Arguably bearer of the most delicious pineapple fruits, this class of pineapple is as rare to try as it is tasty to eat, thanks to its delicate, tender and juicy flesh. (Precious cargo is that much harder to ship, after all.)
Still, those lucky enough to try it are unlikely to forget the experience, including anyone who’s had the pleasure of eating:
White Kauai—What pineapple dreams are made of, this Hawaii-born varietal truly has it all. Its fruit is white and soft and its acidity levels are nearly nonexistent, making this pineapple particularly delicious – so it’s a good thing its core is also edible!
Sugarloaf—Similar to the White Kauai, this varietal also sports a soft, sweet inside of tender white flesh. It’s far less fibrous than most of its pineapple cousins, while its core is less woody—and also good to eat.
Antigua Black—Regularly billed as the world’s rarest pineapple, this exotic varietal is grown only in Antigua, where it’s known as the island’s signature fruit.
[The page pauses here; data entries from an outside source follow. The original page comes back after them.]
-- ==== Sys2Proof/Laws/Commands.lean ====
section
/-! SUPPORT. Every command but the resets and the openings of the first stage (Laws/Resets.lean): it answers a next
state, and leaves what `Keep` names. -/

namespace Sys2Proof.Machine

set_option Elab.async false
set_option linter.all false

theorem execRelease_keep {r s : State} (h : Keep r s) (inp : BoundaryIn) : KeepE r (execRelease inp s) := by
  unfold execRelease
  repeat' first
    | with_reducible assumption
    | (extract_lets +onlyGivenNames x; try (refine Keep.cut (s := x) ?_ ?_; (on_goal 1 => subst x); (on_goal 2 => intro hx; clear_value x)))
    | with_reducible apply State.take_keep
    | with_reducible apply State.applyRelease_keep
    | with_reducible apply State.raise_keep
    | with_reducible apply Keep.ite
    | with_reducible apply KeepE.next
    | split

theorem execOpeningRelease_keep {r s : State} (h : Keep r s) (inp : BoundaryIn) : KeepE r (execOpeningRelease inp s) := by
  unfold execOpeningRelease
  repeat' first
    | with_reducible assumption
    | (extract_lets +onlyGivenNames x; try (refine Keep.cut (s := x) ?_ ?_; (on_goal 1 => subst x); (on_goal 2 => intro hx; clear_value x)))
    | with_reducible apply State.writeBack_keep
    | with_reducible apply State.freeClosed_keep
    | with_reducible apply State.rehashAll_keep
    | with_reducible apply State.take_keep
    | with_reducible apply State.cut_keep
    | with_reducible apply State.enterState_keep
    | with_reducible apply State.adoptRevs_keep
    | with_reducible apply State.startSteep_keep
    | with_reducible apply Keep.ite
    | with_reducible apply KeepE.next
    | split

theorem execAdoptionRecord_keep {r s : State} (h : Keep r s) : KeepE r (execAdoptionRecord s) := by
  unfold execAdoptionRecord
  repeat' first
    | with_reducible assumption
    | (extract_lets +onlyGivenNames x; try (refine Keep.cut (s := x) ?_ ?_; (on_goal 1 => subst x); (on_goal 2 => intro hx; clear_value x)))
    | with_reducible apply State.adoptTaken_keep
    | with_reducible apply State.adoptRevs_keep
    | with_reducible apply State.take_keep
    | with_reducible apply Keep.ite
    | with_reducible apply KeepE.next
    | (fail_if_no_progress with_reducible refine Keep.mk' ?_ rfl rfl rfl rfl rfl rfl rfl rfl rfl rfl)
    | split

theorem execDraftPass_keep {r s : State} (h : Keep r s) : KeepE r (execDraftPass s) := by
  unfold execDraftPass
  repeat' first
    | with_reducible assumption
    | (extract_lets +onlyGivenNames x; try (refine Keep.cut (s := x) ?_ ?_; (on_goal 1 => subst x); (on_goal 2 => intro hx; clear_value x)))
    | with_reducible apply State.propose_keep
    | with_reducible apply State.setSteep_keep
    | with_reducible apply State.settleRoutes_keep
    | with_reducible apply State.storeOk_keep
    | with_reducible apply Keep.ite
    | with_reducible apply KeepE.next
    | with_reducible apply Keep.foldl
    | (intro x a hx; beta_reduce)
    | split

theorem execOperationIssue_keep {r s : State} (h : Keep r s) (draft : Bool) (index : Nat) (expert : Option Nat) (readFails : Bool) :
    KeepE r (execOperationIssue draft index expert readFails s) := by
  unfold execOperationIssue
  repeat' first
    | with_reducible assumption
    | (extract_lets +onlyGivenNames x; try (refine Keep.cut (s := x) ?_ ?_; (on_goal 1 => subst x); (on_goal 2 => intro hx; clear_value x)))
    | with_reducible apply State.settleRoutes_keep
    | with_reducible apply State.stopProgram_keep
    | with_reducible apply State.setSteep_keep
    | with_reducible apply Keep.ite
    | with_reducible apply KeepE.next
    | split

theorem execOperationOutput_keep {r s : State} (h : Keep r s) (draft : Bool) (index : Nat) (expert : Option Nat) :
    KeepE r (execOperationOutput draft index expert s) := by
  unfold execOperationOutput
  repeat' first
    | with_reducible assumption
    | (extract_lets +onlyGivenNames x; try (refine Keep.cut (s := x) ?_ ?_; (on_goal 1 => subst x); (on_goal 2 => intro hx; clear_value x)))
    | with_reducible apply State.completeAll_keep
    | with_reducible apply State.settleRoutes_keep
    | with_reducible apply State.expertOutput_keep
    | with_reducible apply State.ownOutput_keep
    | with_reducible apply Keep.ite
    | with_reducible apply KeepE.next
    | split

theorem execNormEscalation_keep {r s : State} (h : Keep r s) (index : Nat) : KeepE r (execNormEscalation index s) := by
  unfold execNormEscalation
  repeat' first
    | with_reducible assumption
    | (extract_lets +onlyGivenNames x; try (refine Keep.cut (s := x) ?_ ?_; (on_goal 1 => subst x); (on_goal 2 => intro hx; clear_value x)))
    | with_reducible apply State.escalateLine_keep
    | with_reducible apply State.onNorm_keep
    | with_reducible apply State.settleRoutes_keep
    | with_reducible apply State.finishRun_keep
    | with_reducible apply Keep.ite
    | with_reducible apply KeepE.next
    | with_reducible apply Keep.foldl
    | (intro x a hx; beta_reduce)
    | split

theorem execVerifyAndSample_keep {r s : State} (h : Keep r s) : KeepE r (execVerifyAndSample s) := by
  unfold execVerifyAndSample
  repeat' first
    | with_reducible assumption
    | (extract_lets +onlyGivenNames x; try (refine Keep.cut (s := x) ?_ ?_; (on_goal 1 => subst x); (on_goal 2 => intro hx; clear_value x)))
    | with_reducible apply State.settleRoutes_keep
    | with_reducible apply State.verifySeq_keep
    | with_reducible apply Keep.ite
    | with_reducible apply KeepE.next
    | with_reducible apply Keep.foldl
    | (intro x a hx; beta_reduce)
    | split

theorem execStageOutputs_keep {r s : State} (h : Keep r s) : KeepE r (execStageOutputs s) := by
  unfold execStageOutputs
  repeat' first
    | with_reducible assumption
    | (extract_lets +onlyGivenNames x; try (refine Keep.cut (s := x) ?_ ?_; (on_goal 1 => subst x); (on_goal 2 => intro hx; clear_value x)))
    | with_reducible apply act_keep
    | with_reducible apply State.completeAll_keep
    | with_reducible apply State.setSteep_keep
    | with_reducible apply State.barrierSwap_keep
    | (intro x hx; beta_reduce)

theorem execRoutingAdmission_keep {r s : State} (h : Keep r s) (layer : Nat) : KeepE r (execRoutingAdmission layer s) := by
  unfold execRoutingAdmission
  repeat' first
    | with_reducible assumption
    | (extract_lets +onlyGivenNames x; try (refine Keep.cut (s := x) ?_ ?_; (on_goal 1 => subst x); (on_goal 2 => intro hx; clear_value x)))
    | with_reducible apply State.failRows_keep
    | with_reducible apply State.settleRoutes_keep
    | with_reducible apply State.admitLayer_keep
    | with_reducible apply Keep.ite
    | with_reducible apply KeepE.next
    | split

theorem execDispatch_keep {r s : State} (h : Keep r s) (p : RoutePkt) : KeepE r (execDispatch p s) := by
  unfold execDispatch
  repeat' first
    | with_reducible assumption
    | (extract_lets +onlyGivenNames x; try (refine Keep.cut (s := x) ?_ ?_; (on_goal 1 => subst x); (on_goal 2 => intro hx; clear_value x)))
    | with_reducible apply State.routeIn_keep
    | with_reducible apply State.settleRoutes_keep
    | with_reducible apply State.takeDispatch_keep
    | with_reducible apply KeepE.next
    | (intro x hx; beta_reduce)

theorem execDispEnd_keep {r s : State} (h : Keep r s) (p : RoutePkt) : KeepE r (execDispEnd p s) := by
  unfold execDispEnd
  repeat' first
    | with_reducible assumption
    | (extract_lets +onlyGivenNames x; try (refine Keep.cut (s := x) ?_ ?_; (on_goal 1 => subst x); (on_goal 2 => intro hx; clear_value x)))
    | with_reducible apply State.routeIn_keep
    | with_reducible apply State.settleRoutes_keep
    | with_reducible apply State.takeDispEnd_keep
    | with_reducible apply KeepE.next
    | (intro x hx; beta_reduce)

theorem execPourSend_keep {r s : State} (h : Keep r s) (src expert slot : Nat) :
    KeepE r (execPourSend src expert slot s) := by
  unfold execPourSend
  repeat' first
    | with_reducible assumption
    | (extract_lets +onlyGivenNames x; try (refine Keep.cut (s := x) ?_ ?_; (on_goal 1 => subst x); (on_goal 2 => intro hx; clear_value x)))
    | with_reducible apply State.settleRoutes_keep
    | with_reducible apply State.pourLine_keep
    | with_reducible apply Keep.ite
    | with_reducible apply KeepE.next
    | split

theorem execPour_keep {r s : State} (h : Keep r s) (p : RoutePkt) : KeepE r (execPour p s) := by
  unfold execPour
  repeat' first
    | with_reducible assumption
    | (extract_lets +onlyGivenNames x; try (refine Keep.cut (s := x) ?_ ?_; (on_goal 1 => subst x); (on_goal 2 => intro hx; clear_value x)))
    | with_reducible apply State.routeIn_keep
    | with_reducible apply State.setRte_keep
    | with_reducible apply State.settleRoutes_keep
    | with_reducible apply State.discardDup_keep
    | with_reducible apply State.raise_keep
    | with_reducible apply State.combineRow_keep
    | with_reducible apply Keep.ite
    | with_reducible apply KeepE.next
    | (intro x hx; beta_reduce)
    | split

theorem execPourEnd_keep {r s : State} (h : Keep r s) (p : RoutePkt) : KeepE r (execPourEnd p s) := by
  unfold execPourEnd
  repeat' first
    | with_reducible assumption
    | (extract_lets +onlyGivenNames x; try (refine Keep.cut (s := x) ?_ ?_; (on_goal 1 => subst x); (on_goal 2 => intro hx; clear_value x)))
    | with_reducible apply State.routeIn_keep
    | with_reducible apply State.discardDup_keep
    | with_reducible apply State.settleRoutes_keep
    | with_reducible apply State.setRte_keep
    | with_reducible apply Keep.ite
    | with_reducible apply KeepE.next
    | (intro x hx; beta_reduce)

theorem execHomeTableCheck_keep {r s : State} (h : Keep r s) (r_0 : HomeRev) : KeepE r (execHomeTableCheck r_0 s) := by
  unfold execHomeTableCheck
  repeat' first
    | with_reducible assumption
    | (extract_lets +onlyGivenNames x; try (refine Keep.cut (s := x) ?_ ?_; (on_goal 1 => subst x); (on_goal 2 => intro hx; clear_value x)))
    | with_reducible apply act_keep
    | with_reducible apply State.emit_keep
    | with_reducible apply State.setRte_keep
    | with_reducible apply State.raise_keep
    | (intro x hx; beta_reduce)
    | split

theorem execFeederWorkItem_keep {r s : State} (h : Keep r s) (t_0 : TileAt) (item : WorkItem) (reads : List CoreRead) (fault : Option CoreFault) :
    KeepE r (execFeederWorkItem t_0 item reads fault s) := by
  unfold execFeederWorkItem
  repeat' first
    | with_reducible assumption
    | (extract_lets +onlyGivenNames x; try (refine Keep.cut (s := x) ?_ ?_; (on_goal 1 => subst x); (on_goal 2 => intro hx; clear_value x)))
    | with_reducible apply act_keep
    | with_reducible apply State.flushTile_keep
    | with_reducible apply State.carry_keep
    | with_reducible apply State.onTile_keep
    | with_reducible apply State.coreFault_keep
    | with_reducible apply State.feed_keep
    | (fail_if_no_progress with_reducible refine Keep.mk' ?_ rfl rfl rfl rfl rfl rfl rfl rfl rfl rfl)
    | (intro x hx; beta_reduce)
    | split
    | (clear_value *; split)

theorem execLeafRefetch_keep {r s : State} (h : Keep r s) (t_0 : TileAt) (first : Option (List Byte)) (second : Option (List Byte)) :
    KeepE r (execLeafRefetch t_0 first second s) := by
  unfold execLeafRefetch
  repeat' first
    | with_reducible assumption
    | (extract_lets +onlyGivenNames x; try (refine Keep.cut (s := x) ?_ ?_; (on_goal 1 => subst x); (on_goal 2 => intro hx; clear_value x)))
    | with_reducible apply State.feed_keep
    | with_reducible apply State.onTile_keep
    | with_reducible apply State.leafRecovered_keep
    | with_reducible apply State.resume_keep
    | with_reducible apply State.leafFailure_keep
    | with_reducible apply Keep.ite
    | with_reducible apply KeepE.next
    | (fail_if_no_progress with_reducible refine Keep.mk' ?_ rfl rfl rfl rfl rfl rfl rfl rfl rfl rfl)
    | split
    | (clear_value *; split)

theorem execGranuleRefetch_keep {r s : State} (h : Keep r s) (t_0 : TileAt) (first second : FillIn) :
    KeepE r (execGranuleRefetch t_0 first second s) := by
  unfold execGranuleRefetch
  repeat' first
    | with_reducible assumption
    | (extract_lets +onlyGivenNames x; try (refine Keep.cut (s := x) ?_ ?_; (on_goal 1 => subst x); (on_goal 2 => intro hx; clear_value x)))
    | with_reducible apply State.feedWaiters_keep
    | with_reducible apply State.serveWaiters_keep
    | with_reducible apply State.rewriteGranule_keep
    | with_reducible apply State.leafFailure_keep
    | with_reducible apply Keep.ite
    | with_reducible apply KeepE.next
    | (fail_if_no_progress with_reducible refine Keep.mk' ?_ rfl rfl rfl rfl rfl rfl rfl rfl rfl rfl)
    | split

theorem execCosyRampDown_keep {r s : State} (h : Keep r s) (t_0 : TileAt) (gapBeats steps : Nat) :
    KeepE r (execCosyRampDown t_0 gapBeats steps s) := by
  unfold execCosyRampDown
  repeat' first
    | with_reducible assumption
    | (extract_lets +onlyGivenNames x; try (refine Keep.cut (s := x) ?_ ?_; (on_goal 1 => subst x); (on_goal 2 => intro hx; clear_value x)))
    | with_reducible apply act_keep
    | with_reducible apply State.onTile_keep
    | (intro x hx; beta_reduce)

theorem execCosyRampUp_keep {r s : State} (h : Keep r s) (t_0 : TileAt) : KeepE r (execCosyRampUp t_0 s) := by
  unfold execCosyRampUp
  repeat' first
    | with_reducible assumption
    | (extract_lets +onlyGivenNames x; try (refine Keep.cut (s := x) ?_ ?_; (on_goal 1 => subst x); (on_goal 2 => intro hx; clear_value x)))
    | with_reducible apply act_keep
    | with_reducible apply State.onTile_keep
    | (intro x hx; beta_reduce)

theorem execBeatStall_keep {r s : State} (h : Keep r s) (t_0 : TileAt) : KeepE r (execBeatStall t_0 s) := by
  unfold execBeatStall
  repeat' first
    | with_reducible assumption
    | (extract_lets +onlyGivenNames x; try (refine Keep.cut (s := x) ?_ ?_; (on_goal 1 => subst x); (on_goal 2 => intro hx; clear_value x)))
    | with_reducible apply act_keep
    | with_reducible apply State.stallTile_keep
    | (intro x hx; beta_reduce)

theorem execDelayLineCalibration_keep {r s : State} (h : Keep r s) (die : Nat) :
    KeepE r (execDelayLineCalibration die s) := by
  unfold execDelayLineCalibration
  repeat' first
    | with_reducible assumption
    | (extract_lets +onlyGivenNames x; try (refine Keep.cut (s := x) ?_ ?_; (on_goal 1 => subst x); (on_goal 2 => intro hx; clear_value x)))
    | with_reducible apply act_keep
    | (fail_if_no_progress with_reducible refine Keep.mk' ?_ rfl rfl rfl rfl rfl rfl rfl rfl rfl rfl)
    | (intro x hx; beta_reduce)

theorem execEngineFailover_keep {r s : State} (h : Keep r s) (primaryLost : Bool) :
    KeepE r (execEngineFailover primaryLost s) := by
  unfold execEngineFailover
  repeat' first
    | with_reducible assumption
    | (extract_lets +onlyGivenNames x; try (refine Keep.cut (s := x) ?_ ?_; (on_goal 1 => subst x); (on_goal 2 => intro hx; clear_value x)))
    | with_reducible apply act_keep
    | with_reducible apply State.settleRoutes_keep
    | with_reducible apply State.raise_keep
    | (intro x hx; beta_reduce)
A beautiful cultivar, it’s greenish-white on the outside, with red striped leaves and a yellow flesh with low acid, high sugar, and loads of tastiness.
Montufar—One of the more colorful varieties on the block, this Abacaxi cultivar is mostly grown in Guatemala. Its greenish outside gives way to a bright yellow middle that’s filled with sweet and juicy flesh.
So go ahead and take a pineapple at face value – if you dare. But do so at the risk of missing out on a truly sweet opportunity to get to know them on the inside.